An Optimized Procedure for Extracting RNA from Human Ocular Tissues
Wang, W-H., McNatt, L. G., Shepard, A. R., Jacobson, N., Nishimura, D. Y., Stone, E. M., Sheffield, V. C., and Clark, A. F. (2001) Optimal procedure for extracting RNA from human ocular tissues and expression profiling of the congenital glaucoma gene FOXC1 using quantitative PCR. Mol Vis 7: 89-94. (Article)

Researchers often need to determine gene expression patterns in tissue samples as part of their studies. Gene expression analysis typically requires RNA isolation. RNA degradation, however, has been a major concern for tissues that are isolated away from the laboratory. Traditional methods of "in-tissue" RNA preservation — cooling of tissues on ice or sample freezing — have been met with varying degrees of success. The RNA preserving solution, RNAlater, on the other hand, has been shown to perform better than traditional methods. This product, along with Ambion's RNA isolation kits, has proven to be an invaluable tool for many scientists.

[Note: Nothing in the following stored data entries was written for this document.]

-- ==== Sys2Proof/Machine/Primitives.lean ====
section
/-! DEFINITION. The external primitives as parameters (spec 44, D27): the codecs and the checksum, the contracts the
spec gives them, and the escaping codec, which the spec gives up to three open points (44 R198, R199). -/
namespace Sys2Proof

/-- The encoding in force, `MODE` (00 R7); also the requested one, `MODE_REQ`. -/
inductive Mode where
  | stuff
  | esc
deriving DecidableEq, Repr

namespace Machine

/-- What a decode answers (44 R195, R199; 30 R81): the bytes, a failure, or the report that the output would pass the
maximum. -/
inductive Decoded where
  | ok (bytes : List Byte)
  | fail
  | tooLong
deriving DecidableEq, Repr

/-- The delimiter of an encoding (00 R7). -/
def delimOf : Mode → Byte
  | .stuff => 0x00
  | .esc => 0xC0

/-- The escape byte of the escaping codec (30 R77). -/
def escByte : Byte := 0xDB

/-- The primitives the spec leaves open (44, D27, D33, U3, U16 to U18). -/
structure Primitives where
  /-- `Encode_STUFF`; `none` is a reported failure (43 R172). -/
  encodeStuff : List Byte → Option (List Byte)
  /-- `Decode_STUFF`. -/
  decodeStuff : List Byte → Decoded
  /-- The second byte of `ESC_SEQ_C0`. -/
  escC0 : Byte
  /-- The second byte of `ESC_SEQ_DB`. -/
  escDB : Byte
  /-- What `Decode_ESC` answers on a raw frame outside the encoder's image (44 R199). DESIGN CHOICE (log 16): any answer,
  `ok []` among them, as 44 R199 and 93 U3 allow, though 40 R112 and D12 say that END.EMPTY cannot happen in escaping mode.
  Safe. -/
  decodeEscMalformed : List Byte → Decoded
  /-- `Checksum` (44 R203). -/
  checksum : Word16 → List Byte → Word16

/-- `Encode_ESC` (44 R198): every byte but the two reserved ones stands for itself. -/
def escEncode (c0 db : Byte) : List Byte → List Byte
  | [] => []
  | b :: bs =>
    if b = delimOf .esc then escByte :: c0 :: escEncode c0 db bs
    else if b = escByte then escByte :: db :: escEncode c0 db bs
    else b :: escEncode c0 db bs

/-- The scan of `Decode_ESC` (44 R199); `none` outside the encoder's image. -/
def escScan (c0 db : Byte) : List Byte → Option (List Byte)
  | [] => some []
  | [b] => if b = escByte then none else some [b]
  | b :: c :: rest =>
    if b = escByte then
      if c = c0 then (escScan c0 db rest).map (delimOf .esc :: ·)
      else if c = db then (escScan c0 db rest).map (escByte :: ·)
      else none
    else (escScan c0 db (c :: rest)).map (b :: ·)

/-- `Encode` of the mode in force (44 R195). -/
def Primitives.encode (P : Primitives) : Mode → List Byte → Option (List Byte)
  | .stuff, p => P.encodeStuff p
  | .esc, p => some (escEncode P.escC0 P.escDB p)

/-- `Decode` of the mode in force (44 R195, R199). -/
def Primitives.decode (P : Primitives) : Mode → List Byte → Decoded
  | .stuff, raw => P.decodeStuff raw
  | .esc, raw =>
    match escScan P.escC0 P.escDB raw with
    | some q => .ok q
    | none => P.decodeEscMalformed raw

/-- The contracts of the spec: for the stuffing codec R195 to R197, for the two escape sequences R198, for the checksum
R203. None on `decodeEscMalformed` (DESIGN CHOICE, log 16). -/
structure Primitives.Lawful (P : Primitives) : Prop where
  /-- Payloads of at most 250 bytes are encoded (R196, 43 R172). -/
  stuff_total : ∀ p, p.length ≤ 250 → ∃ r, P.encodeStuff p = some r
  /-- No delimiter in an encoding (R195 i, R196). -/
  stuff_clean : ∀ p r, P.encodeStuff p = some r → (0x00 : Byte) ∉ r
  /-- Decode inverts encode (R195 ii, R197). -/
  stuff_inverse : ∀ p r, P.encodeStuff p = some r → P.decodeStuff r = .ok p
  /-- At most one byte of overhead (R196). -/
  stuff_bound : ∀ p r, P.encodeStuff p = some r → p.length ≤ 250 → r.length ≤ p.length + 1
  /-- The overhead field is always present (R196). -/
  stuff_nonempty : ∀ p r, P.encodeStuff p = some r → 1 ≤ r.length
  /-- A decode adds no byte (R197). -/
  stuff_shrinks : ∀ r q, P.decodeStuff r = .ok q → q.length ≤ r.length
  /-- The two escape sequences are distinct (R198). -/
  esc_distinct : P.escC0 ≠ P.escDB
  /-- Neither escape sequence contains the delimiter (R198). -/
  escC0_clean : P.escC0 ≠ 0xC0
  escDB_clean : P.escDB ≠ 0xC0
  /-- The checksum combines incrementally (R203). -/
  checksum_append : ∀ s a b, P.checksum (P.checksum s a) b = P.checksum s (a ++ b)

/-- `a` and `b` have equal length and differ in exactly one bit. -/
def OneBitApart (a b : List Byte) : Prop :=
  ∃ (pre post : List Byte) (x : Byte) (k : Nat), k < 8 ∧ a = pre ++ x :: post ∧
    b = pre ++ (x ^^^ BitVec.ofNat 8 (2 ^ k)) :: post

/-- The detection requirement (44 R204), a property of the parameter that only claims needing it assume. -/
def Primitives.Detects (P : Primitives) : Prop :=
  ∀ d d', OneBitApart d d' → P.checksum 0xFFFF d ≠ P.checksum 0xFFFF d'

end Machine
end Sys2Proof
end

A recent paper by Wang and coworkers illustrates this assertion. These researchers were interested in determining the ocular-spatial expression of FOXC1, a gene associated with the eye disease glaucoma. Initially, the group tried to determine the best method of in-tissue RNA preservation. Human eye tissues were either stored on ice, on dry ice, or kept in RNAlater. The quality of the isolated RNA was subsequently compared between the samples. Use of RNAlater consistently gave rise to higher yields and a better quality of isolated RNA.

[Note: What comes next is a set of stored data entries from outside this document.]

/-- An operation completes, or stops by the one name its kind has: a receive operation where `ACC` is beyond RXBUF, a
transmit operation where its bytes are not there. -/
theorem exec_operation_outcome {i : Instr} (hop : IsOperation i) (s : State) :
    (∃ t, exec i s = .next t) ∨ (s.cfg.rxCap < s.acc ∧ exec i s = .fault .rxbufOutOfRange) ∨
      (i.wellFormed = false ∧ exec i s = .refused .sizeBeyondPayload) := by
  obtain ⟨op, blk, rfl⟩ | ⟨bytes, size, rfl⟩ | ⟨dst, bytes, size, rfl⟩ | ⟨dst, bytes, size, rfl⟩ := hop
  · rw [exec_receive]
    exact (receive_outcome Config.prims blk op s).imp_right .inl
  · exact (txPhy_outcome Config.prims bytes size s).imp_right fun hstop =>
      .inr ⟨decide_eq_false hstop.1.not_ge, hstop.2⟩
  · exact (txMac_outcome Config.prims dst bytes size s).imp_right fun hstop =>
      .inr ⟨decide_eq_false hstop.1.not_ge, hstop.2⟩
  · exact (pktTx_outcome Config.prims dst bytes size s).imp_right fun hstop =>
      .inr ⟨decide_eq_false hstop.1.not_ge, hstop.2⟩

/-- Inside RXBUF and with its bytes there an operation completes. -/
theorem exec_operation_completes {i : Instr} (hop : IsOperation i) (hcap : s.acc ≤ s.cfg.rxCap)
    (hwf : i.wellFormed = true) : ∃ t, exec i s = .next t := by
  obtain hnext | ⟨hover, -⟩ | ⟨hill, -⟩ := exec_operation_outcome hop s
  · exact hnext
  · exact absurd hover hcap.not_gt
  · exact absurd hwf (ne_true_of_eq_false hill)

/-! ### The step -/

/-- Settles O48: a blocking operation's next turn and a good command are operations that complete. -/
theorem stepCompletes : Obligations.StepCompletes := by
  intro s hs hgood
  have hcap : s.deliver.acc ≤ s.deliver.cfg.rxCap := by
    rw [State.deliver_acc, State.deliver_cfg]
    exact hs.accBound
  cases hidle : s.pending with
  | some op =>
    rw [step_of_pending hidle]
    have hwf : (op.instr .block).wellFormed = true := by rcases op with _ | _ | _ | _ <;> rfl
    exact exec_operation_completes (.inl ⟨op, .block, rfl⟩) hcap hwf
  | none =>
    cases hport : s.commands with
    | nil => exact ⟨_, step_of_no_command hidle hport⟩
    | cons c rest =>
      obtain ⟨i, hdecode, hwf⟩ := hgood c (hport ▸ List.mem_cons_self)
      rw [step_of_command hidle hport hdecode]
      exact exec_operation_completes (decodeCommand_operation hdecode) hcap hwf

/-- No operation is refused as a row whose class does not apply. -/
theorem exec_operation_class_applies {i : Instr} (hop : IsOperation i) (s : State) (m : String) :
    exec i s ≠ .refused (.classDoesNotApply m) := by
  obtain ⟨t, h⟩ | ⟨-, h⟩ | ⟨-, h⟩ := exec_operation_outcome hop s <;> rw [h] <;> nofun

/-- A step performs the class that applies. -/
theorem step_class_applies (s : State) (m : String) : step s ≠ .refused (.classDoesNotApply m) := by
  cases hidle : s.pending with
  | some op =>
    rw [step_of_pending hidle]
    exact exec_operation_class_applies (.inl ⟨op, .block, rfl⟩) _ m
  | none =>
    cases hport : s.commands with
    | nil => rw [step_of_no_command hidle hport]; nofun
    | cons c rest =>
      cases hdecode : decodeCommand c.word c.operands with
      | ok i =>
        rw [step_of_command hidle hport hdecode]
        exact exec_operation_class_applies (decodeCommand_operation hdecode) _ m
      | error why => rw [step_of_reserved hidle hport hdecode]; nofun

/-! ### Rows whose class does not apply -/

theorem whenClass_neg {m : String} {p : Bool} {k : Answer} (h : p = false) :
    whenClass m p k = .refused (.classDoesNotApply m) := by
  simp [whenClass, h]

theorem phyEvent_refused {e : PhyEvent} (h : phyClass s ≠ e) :
    ∃ m, exec e.toInstr s = .refused (.classDoesNotApply m) := by
  cases e <;> exact ⟨_, whenClass_neg (decide_eq_false h)⟩

theorem endOutcome_refused {o : Operands} {e : EndOutcome} (h : endClass Config.prims s.cfg o.payload ≠ e) :
    ∃ m, exec (e.toInstr o) s = .refused (.classDoesNotApply m) := by
  cases e <;> exact ⟨_, whenClass_neg (decide_eq_false h)⟩

theorem macOutcome_refused {o : Operands} {e : MacOutcome} (h : macClass s.cfg o.payload ≠ e) :
    ∃ m, exec (e.toInstr o) s = .refused (.classDoesNotApply m) := by
  cases e <;> exact ⟨_, whenClass_neg (decide_eq_false h)⟩

/-- NONE, RUNT and CKERR do not ask the source (30 R83). -/
theorem appClass_source_irrelevant (P : Primitives) (src : Byte) (filter : Option Byte) (p : List Byte) :
    (appClass P 0 none p = .none ↔ appClass P src filter p = .none) ∧
    (appClass P 0 none p = .runt ↔ appClass P src filter p = .runt) ∧
    (appClass P 0 none p = .ckerr ↔ appClass P src filter p = .ckerr) := by
  obtain ⟨hnone, hrunt, hckerr, -, -⟩ := appClass_table P src filter p
  obtain ⟨hnone', hrunt', hckerr', -, -⟩ := appClass_table P 0 none p
  exact ⟨hnone'.trans hnone.symm, hrunt'.trans hrunt.symm, hckerr'.trans hckerr.symm⟩

theorem appOutcome_refused {o : Operands} {e : AppOutcome} (hfiltered : e = .srcDrop → o.filtered = true)
    (h : appClass Config.prims o.src o.filter o.payload ≠ e) :
    ∃ m, exec (e.toInstr o) s = .refused (.classDoesNotApply m) := by
  obtain ⟨hnone, hrunt, hckerr⟩ := appClass_source_irrelevant Config.prims o.src o.filter o.payload
  cases e with
  | none => exact ⟨_, whenClass_neg (decide_eq_false (mt hnone.mp h))⟩
  | runt => exact ⟨_, whenClass_neg (decide_eq_false (mt hrunt.mp h))⟩
  | ckerr => exact ⟨_, whenClass_neg (decide_eq_false (mt hckerr.mp h))⟩
  | srcDrop =>
    rw [Operands.filter, if_pos (hfiltered rfl)] at h
    exact ⟨_, whenClass_neg (decide_eq_false h)⟩
  | ok => exact ⟨_, whenClass_neg (decide_eq_false h)⟩

/-- A size within the layer's maximum and beyond the bytes given (log 13). -/
theorem transmit_sizeBeyondPayload (s : State) (dst : Byte) {bytes : List Byte} {size : Nat} (h : bytes.length < size) :
    (size ≤ s.cfg.rxCap → exec (.txPhy bytes size) s = .refused .sizeBeyondPayload) ∧
    (size ≤ s.cfg.payloadMax → exec (.txMac dst bytes size) s = .refused .sizeBeyondPayload) ∧
    (size + 2 ≤ s.cfg.payloadMax → exec (.pktTx dst bytes size) s = .refused .sizeBeyondPayload) :=
  ⟨fun hmax => (if_neg hmax.not_gt).trans (if_pos h), fun hmax => (if_neg hmax.not_gt).trans (if_pos h),
    fun hmax => (if_neg hmax.not_gt).trans (if_pos h)⟩

/-- Settles O49: the step, the rows of the four formats, the sizes, and the two accesses to RXBUF. -/
theorem stopsByName : Obligations.StopsByName := by
  refine ⟨step_class_applies, fun _ _ => phyEvent_refused, fun _ _ _ => endOutcome_refused,
    fun _ _ _ => macOutcome_refused, fun _ _ _ => appOutcome_refused, fun s dst _ _ => transmit_sizeBeyondPayload s dst,
    fun s hover hclass => ?_⟩
  obtain hclass | hclass := hclass
  · rw [hclass]
    exact execPhyAppend_fault hclass hover
  · rw [hclass]
    exact phyEnd_fault hclass hover

end Sys2Proof.Machine
end

section
/-! RXBUF cells at and above `ACC` are unobservable (20 R53): states that agree below `ACC` go on to agree below `ACC`. -/
namespace Sys2Proof.Machine

variable {P : Primitives} {s t u : State}

/-! ### Operations that do not touch RXBUF -/

theorem AgreeBelowAcc.cfg (h : AgreeBelowAcc s t) : t.cfg = s.cfg := by rw [h.1]

theorem AgreeBelowAcc.result (h : AgreeBelowAcc s t) : t.result = s.result := by rw [h.1]

/-- An operation that another RXBUF passes through, and that leaves `ACC`, keeps the agreement. -/
theorem AgreeBelowAcc.map {f : State → State} (hbuf : ∀ m, f { s with rxbuf := m } = { f s with rxbuf := m })
    (hacc : (f s).acc = s.acc) (h : AgreeBelowAcc s t) : AgreeBelowAcc (f s) (f t) := by
  obtain ⟨heq, hread⟩ := h
  have hft : f t = { f s with rxbuf := t.rxbuf } := (congrArg f heq).trans (hbuf t.rxbuf)
  have hfs : (f s).rxbuf = s.rxbuf := (congrArg State.rxbuf (hbuf s.rxbuf) :)
  rw [hft]
  refine ⟨rfl, fun i hi => ?_⟩
  rw [hfs]
  exact hread i (hacc ▸ hi)

theorem AgreeBelowAcc.raise (h : AgreeBelowAcc s t) (l : Layer) (e : ErrorKind) :
    AgreeBelowAcc (s.raise l e) (t.raise l e) :=
  h.map (f := fun s => s.raise l e) (fun _ => by cases l <;> rfl) (s.raise_acc l e)

theorem AgreeBelowAcc.finish (h : AgreeBelowAcc s t) (l : Layer) (r : Result) :
    AgreeBelowAcc (s.finish l r) (t.finish l r) :=
  h.map (f := fun s => s.finish l r) (fun _ => by cases l <;> rfl) (s.finish_acc l r)

theorem AgreeBelowAcc.upperAfter (h : AgreeBelowAcc s t) (P : Primitives) (op : RxOp) :
    AgreeBelowAcc (upperAfter P op s) (upperAfter P op t) :=
  h.map (f := Machine.upperAfter P op) (fun _ => by cases op <;> rfl) (upperAfter_keepsReceiver P op s).acc

theorem State.write_rxbuf (s : State) (m : Memory) (bytes : List Byte) :
    State.write { s with rxbuf := m } bytes = ({ (s.write bytes).1 with rxbuf := m }, (s.write bytes).2) := by
  unfold State.write
  dsimp only
  cases s.writeReplies with
  | nil => rfl
  | cons r rest => dsimp only; split_ifs <;> rfl

theorem writeAll_rxbuf (pieces : List (List Byte)) (s : State) (m : Memory) :
    writeAll pieces { s with rxbuf := m } = ({ (writeAll pieces s).1 with rxbuf := m }, (writeAll pieces s).2) := by
  induction pieces generalizing s with
  | nil => rfl
  | cons p pieces ih =>
    simp only [writeAll, State.write_rxbuf]
    split_ifs
    · rfl
    · exact ih (s.write p).1

theorem putOnLine_rxbuf (raw : List Byte) (s : State) (m : Memory) :
    putOnLine raw { s with rxbuf := m } = { putOnLine raw s with rxbuf := m } := by
  have hwrite := writeAll_rxbuf [[s.cfg.delim], raw, [s.cfg.delim]] s.setTransmitMode m
  unfold putOnLine
  rw [show State.setTransmitMode { s with rxbuf := m } = { s.setTransmitMode with rxbuf := m } from rfl, hwrite]
  dsimp only
  split_ifs <;> rfl

theorem AgreeBelowAcc.putOnLine (h : AgreeBelowAcc s t) (raw : List Byte) :
    AgreeBelowAcc (putOnLine raw s) (putOnLine raw t) :=
  h.map (putOnLine_rxbuf raw s) (putOnLine_keepsReceiver raw s).acc

/-! ### Answers -/

theorem SameBelowAcc.andThen {o o' : Answer} {k k' : State → Answer} (h : SameBelowAcc o o')
    (hk : ∀ u v, AgreeBelowAcc u v → SameBelowAcc (k u) (k' v)) : SameBelowAcc (andThen o k) (andThen o' k') := by
  cases o with
  | next u =>
    cases o' with
    | next v => exact hk u v h
    | fault | refused => exact False.elim h
  | fault =>
    cases o' with
    | fault => exact h
    | next | refused => exact False.elim h
  | refused =>
    cases o' with
    | refused => exact h
    | next | fault => exact False.elim h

Next, the researchers shifted their attention to finding the best way of isolating pigment-free RNA. Pigments were known to interfere with RT-PCR, the method by which the researchers were analyzing expression levels of the FOXC1 gene. Two RNA isolation kits, representing two different isolation methods, were deployed: the ToTALLY RNAª Kit (based on the guanidinium isothiocyanate method) and the RNAqueousª-4PCR Kit (a silica-based filter-binding method). Both methods yielded intact RNA, but the RNAqueous-4PCR Kit was also effective at removing the pigment.

With an optimized procedure for extracting RNA from human ocular tissues, Wang and colleagues were able to analyze FOXC1 gene expression in several ocular tissues using real-time PCR. They found that FOXC1 expression levels were highest in the eye's trabecular meshwork, followed by the optic nerve head, ciliary body, cornea, iris, retina, and the lens.

RNAlater and Histology
Florell SR, Coffin CM, Holden JA, Zimmermann JW, Gerwels JW, Summers BK, Jones DA, Leachman SA (2001) "Preservation of RNA for Functional Genomics Studies: A Multidisciplinary Tumor Bank Protocol." Mod Pathol 14:116-128.

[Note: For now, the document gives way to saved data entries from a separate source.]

-- ==== Sys2Proof/Machine/Flags.lean ====
section
/-! DEFINITION. The status outputs. The block has no condition codes (10_state.md R61): its status is
`RES_KIND`, `RES_STATUS` and `G.FSM`, and this file holds every rule that computes them. -/

namespace Sys2Proof.Machine

/-- The number of a result kind (30_encoding.md R115). -/
def kindCode : Kind → Byte
  | .ok => 0#8
  | .transportWriteError => 1#8
  | .transportReadError => 2#8
  | .malformedHeader => 3#8
  | .checksumMismatch => 4#8
  | .commandMismatch => 5#8
  | .bufferTooSmall => 6#8
  | .deviceReportedError => 7#8
  | .protocolStatusError => 8#8
  | .noSuchCommand => 9#8
  | .illegalOperation => 10#8
  | .notOwner => 11#8
  | .accOverflow => 12#8
  | .payloadShort => 13#8

/-- The number of a state of the exchange state machine (10_state.md R56). -/
def fsmCode : Fsm → Byte
  | .idle => 0#8
  | .sending => 1#8
  | .awaitingReply => 2#8
  | .resending => 3#8
  | .success => 4#8
  | .localError => 5#8
  | .deviceError => 6#8

/-- The local-error status 0xFF (00_scope.md R19; 60_exceptions.md R292). -/
def localStatus : Byte := 0xFF#8

/-- The results the retry loop answers with a resend (42_protocol_engine.md R203). -/
def retriable : Kind → Bool
  | .transportReadError => true
  | .checksumMismatch => true
  | .commandMismatch => true
  | _ => false

/-- The kind of a status that is not success (30_encoding.md R116). -/
def statusKind (hwThresh status : Byte) : Kind :=
  if hwThresh ≤ status then .deviceReportedError else .protocolStatusError

/-- The status register of 60_exceptions.md R293 for a kind: 0x00 exactly for `OK`, the device's status
for kinds 7 and 8, and 0xFF for every other kind. -/
def statusFits (hwThresh : Byte) (kind : Kind) (status : Byte) : Bool :=
  match kind with
  | .ok => status == 0x00#8
  | .deviceReportedError => status != 0x00#8 && decide (hwThresh ≤ status)
  | .protocolStatusError => status != 0x00#8 && decide (status < hwThresh)
  | _ => status == localStatus

end Sys2Proof.Machine
end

Many of our customers have inquired about the suitability of using RNAlater as a "holding solution" to preserve both the RNA and the histology of tissue samples collected from clinical sources. This would enable the recovery of intact RNA from samples held in reserve for pathologists.

Drs. Scott Florell and Sancy Leachman at the Huntsman Cancer Institute recently completed a blinded study in which 2 pathologists compared human tissue sections that were either immediately processed for histology (fixed in formalin and embedded in paraffin, or frozen sectioned) to samples stored in RNAlater, rinsed, and then processed for histology. Their results indicate that morphological detail and staining characteristics were identical for the 2 groups of samples. An example of their findings is presented in Figure 1. In addition to excellent staining and preservation of morphological detail, many immunohistological stains performed equally well in the RNAlater preserved samples, suggesting preservation in RNAlater caused no damage to cellular epitopes.

Figure 1. Histology of RNAlater Preserved Tissue. RNAlater preserved samples are suitable for histology and provide excellent morphological detail. Sections made from RNAlater preserved material were indistinguishable from slides made from untreated samples when examined for standard histological criteria. Panel A. H&E stained, frozen section of human skin preserved for one week in RNAlater prior to processing. Panel B. Stained as above but formalin-fixed, paraffin-embedded section of human skin preserved for one week in RNAlater prior to processing.

RNAlater Facilitates mRNA Expression Analysis
Grotzer, M. A., Patti, R., Geoerger, B., Eggert, A., Chou, T. T., and Phillips, P. C. (2000) Biological stability of RNA isolated from RNAlater-treated brain tumor and neuroblastoma xenografts. Med Pediatr Oncol 34: 438-442.

Recently, it was reported that RNAlater-fixed tissues were compatible with mRNA expression analysis of tumor samples. mRNA expression is used as a prognostic factor for the definition of risk groups in clinical trials involving neuroblastoma tumors. In the search to find biological prognostic factors for other cancers, RNA expression analysis must be completed on numerous tumors. Until now multi-institutional studies of tumor samples have been difficult because the rigid conditions under which tissue must be stored in order to prevent RNA degradation hamper collection and mailing. Traditionally, tumor biopsies are snap-frozen in liquid nitrogen and stored at -70¡C prior to RNA isolation. Samples fixed in RNAlater do not need to be kept frozen but can be stored at room temperature for up to a week or at 4°C for a month. Thus, in principle, samples treated with RNAlater would be easier to ship and would still maintain RNA integrity. This study evaluated Ambion's RNAlater Tissue Collection: RNA Stabilization Solution as a storage solution for tumor samples from which RNA was to be isolated.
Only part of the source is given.